*SOURCE INFORMATION*
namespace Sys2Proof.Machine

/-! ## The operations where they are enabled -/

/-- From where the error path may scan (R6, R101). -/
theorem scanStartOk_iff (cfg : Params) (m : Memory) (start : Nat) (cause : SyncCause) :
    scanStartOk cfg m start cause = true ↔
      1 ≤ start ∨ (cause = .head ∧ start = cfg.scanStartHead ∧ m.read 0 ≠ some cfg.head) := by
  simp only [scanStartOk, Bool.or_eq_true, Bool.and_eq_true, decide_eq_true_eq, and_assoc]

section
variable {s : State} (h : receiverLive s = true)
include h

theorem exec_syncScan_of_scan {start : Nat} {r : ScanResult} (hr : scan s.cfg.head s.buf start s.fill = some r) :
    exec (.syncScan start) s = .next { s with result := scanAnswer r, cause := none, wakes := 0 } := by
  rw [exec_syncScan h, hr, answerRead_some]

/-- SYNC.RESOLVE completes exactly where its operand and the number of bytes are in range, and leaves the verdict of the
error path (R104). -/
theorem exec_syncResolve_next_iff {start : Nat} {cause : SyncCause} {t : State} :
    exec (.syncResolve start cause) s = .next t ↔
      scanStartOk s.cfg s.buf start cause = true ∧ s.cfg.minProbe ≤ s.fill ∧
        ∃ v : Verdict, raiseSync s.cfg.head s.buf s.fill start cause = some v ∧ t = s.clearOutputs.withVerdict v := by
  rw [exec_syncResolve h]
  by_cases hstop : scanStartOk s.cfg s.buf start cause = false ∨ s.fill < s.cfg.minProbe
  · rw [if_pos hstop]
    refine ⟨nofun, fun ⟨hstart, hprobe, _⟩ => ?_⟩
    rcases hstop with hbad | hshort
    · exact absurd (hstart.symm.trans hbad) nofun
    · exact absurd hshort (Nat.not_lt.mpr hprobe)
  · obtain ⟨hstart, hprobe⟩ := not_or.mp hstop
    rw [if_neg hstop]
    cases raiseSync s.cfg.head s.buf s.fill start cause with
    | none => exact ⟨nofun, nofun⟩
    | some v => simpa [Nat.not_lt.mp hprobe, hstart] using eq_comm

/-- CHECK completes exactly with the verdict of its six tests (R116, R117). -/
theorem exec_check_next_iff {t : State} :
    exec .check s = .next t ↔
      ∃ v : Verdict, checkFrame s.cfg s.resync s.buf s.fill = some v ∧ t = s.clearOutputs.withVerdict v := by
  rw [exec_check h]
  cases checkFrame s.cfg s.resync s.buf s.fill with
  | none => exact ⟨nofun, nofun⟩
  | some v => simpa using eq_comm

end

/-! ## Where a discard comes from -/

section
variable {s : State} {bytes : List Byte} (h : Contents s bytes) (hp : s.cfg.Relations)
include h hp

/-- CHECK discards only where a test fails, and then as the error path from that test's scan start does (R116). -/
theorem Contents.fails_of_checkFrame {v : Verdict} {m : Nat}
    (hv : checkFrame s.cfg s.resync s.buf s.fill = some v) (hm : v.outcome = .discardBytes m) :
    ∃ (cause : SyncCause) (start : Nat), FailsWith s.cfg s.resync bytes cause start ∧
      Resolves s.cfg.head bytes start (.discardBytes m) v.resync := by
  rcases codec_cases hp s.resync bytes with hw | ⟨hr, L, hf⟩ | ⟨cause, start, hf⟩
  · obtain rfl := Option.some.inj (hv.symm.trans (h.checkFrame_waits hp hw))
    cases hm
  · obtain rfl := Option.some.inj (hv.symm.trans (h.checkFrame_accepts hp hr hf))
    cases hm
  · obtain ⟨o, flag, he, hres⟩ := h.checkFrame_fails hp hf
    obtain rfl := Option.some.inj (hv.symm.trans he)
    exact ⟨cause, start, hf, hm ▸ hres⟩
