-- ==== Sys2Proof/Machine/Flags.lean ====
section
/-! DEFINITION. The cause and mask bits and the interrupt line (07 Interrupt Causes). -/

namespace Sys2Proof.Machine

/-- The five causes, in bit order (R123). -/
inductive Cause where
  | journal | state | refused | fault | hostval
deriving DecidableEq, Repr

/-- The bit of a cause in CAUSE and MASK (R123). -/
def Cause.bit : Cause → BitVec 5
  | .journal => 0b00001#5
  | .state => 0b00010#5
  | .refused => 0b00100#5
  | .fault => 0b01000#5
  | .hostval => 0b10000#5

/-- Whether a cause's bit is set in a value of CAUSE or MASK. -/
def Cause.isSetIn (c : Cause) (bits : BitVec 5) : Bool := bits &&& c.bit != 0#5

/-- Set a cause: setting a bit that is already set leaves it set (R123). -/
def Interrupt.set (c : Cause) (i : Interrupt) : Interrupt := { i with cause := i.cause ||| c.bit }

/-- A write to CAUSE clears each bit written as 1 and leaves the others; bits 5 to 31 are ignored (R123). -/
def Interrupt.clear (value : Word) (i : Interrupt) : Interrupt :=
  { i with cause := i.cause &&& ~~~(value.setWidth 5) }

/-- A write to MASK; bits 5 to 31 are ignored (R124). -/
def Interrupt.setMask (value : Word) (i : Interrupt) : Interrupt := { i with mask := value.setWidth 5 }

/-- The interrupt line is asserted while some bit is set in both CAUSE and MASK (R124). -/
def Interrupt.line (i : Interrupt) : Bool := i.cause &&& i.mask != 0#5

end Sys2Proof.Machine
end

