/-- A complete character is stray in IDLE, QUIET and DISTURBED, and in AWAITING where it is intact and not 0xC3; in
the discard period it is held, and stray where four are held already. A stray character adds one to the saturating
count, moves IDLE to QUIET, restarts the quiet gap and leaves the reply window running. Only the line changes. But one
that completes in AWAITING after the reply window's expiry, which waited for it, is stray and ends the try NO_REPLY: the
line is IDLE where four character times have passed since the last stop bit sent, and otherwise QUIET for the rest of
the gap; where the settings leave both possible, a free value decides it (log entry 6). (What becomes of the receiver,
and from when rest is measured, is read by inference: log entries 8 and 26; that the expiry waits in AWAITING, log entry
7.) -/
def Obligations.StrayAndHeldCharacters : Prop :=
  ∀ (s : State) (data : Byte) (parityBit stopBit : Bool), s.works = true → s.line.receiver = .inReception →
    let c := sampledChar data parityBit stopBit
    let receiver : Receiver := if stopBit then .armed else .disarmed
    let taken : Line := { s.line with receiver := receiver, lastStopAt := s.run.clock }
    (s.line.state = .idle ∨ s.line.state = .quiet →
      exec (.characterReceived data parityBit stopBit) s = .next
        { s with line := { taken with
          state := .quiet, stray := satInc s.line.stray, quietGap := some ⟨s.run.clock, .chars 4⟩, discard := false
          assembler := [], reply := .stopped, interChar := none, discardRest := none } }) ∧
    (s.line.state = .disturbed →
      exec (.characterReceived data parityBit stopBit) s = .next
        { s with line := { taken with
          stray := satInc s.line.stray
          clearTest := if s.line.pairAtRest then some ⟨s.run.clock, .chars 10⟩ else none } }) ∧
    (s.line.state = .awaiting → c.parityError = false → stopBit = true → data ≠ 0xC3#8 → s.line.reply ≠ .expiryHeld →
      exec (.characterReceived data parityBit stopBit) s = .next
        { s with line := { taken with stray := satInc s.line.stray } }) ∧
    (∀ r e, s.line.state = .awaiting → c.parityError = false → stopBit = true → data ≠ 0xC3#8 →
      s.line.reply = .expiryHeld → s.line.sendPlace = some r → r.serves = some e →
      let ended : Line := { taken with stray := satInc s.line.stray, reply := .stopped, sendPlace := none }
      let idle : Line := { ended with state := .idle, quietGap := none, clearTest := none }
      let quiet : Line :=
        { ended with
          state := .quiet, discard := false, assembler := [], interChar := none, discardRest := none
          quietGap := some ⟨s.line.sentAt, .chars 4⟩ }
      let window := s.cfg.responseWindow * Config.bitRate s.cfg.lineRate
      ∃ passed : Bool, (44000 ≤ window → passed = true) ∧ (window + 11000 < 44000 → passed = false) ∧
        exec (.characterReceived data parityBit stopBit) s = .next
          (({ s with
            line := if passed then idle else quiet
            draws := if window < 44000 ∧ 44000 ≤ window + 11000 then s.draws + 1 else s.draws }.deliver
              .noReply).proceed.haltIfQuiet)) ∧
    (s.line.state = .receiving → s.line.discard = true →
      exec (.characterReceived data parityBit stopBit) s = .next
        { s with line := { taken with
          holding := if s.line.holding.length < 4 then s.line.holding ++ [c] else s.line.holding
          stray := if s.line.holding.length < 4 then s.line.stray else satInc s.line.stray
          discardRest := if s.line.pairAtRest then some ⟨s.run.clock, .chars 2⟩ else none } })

*ACTIVITY*
Please count, in the material above, the lines that hold the word "hostval", and report only the total.

*SOLUTION FOR THIS TASK*
2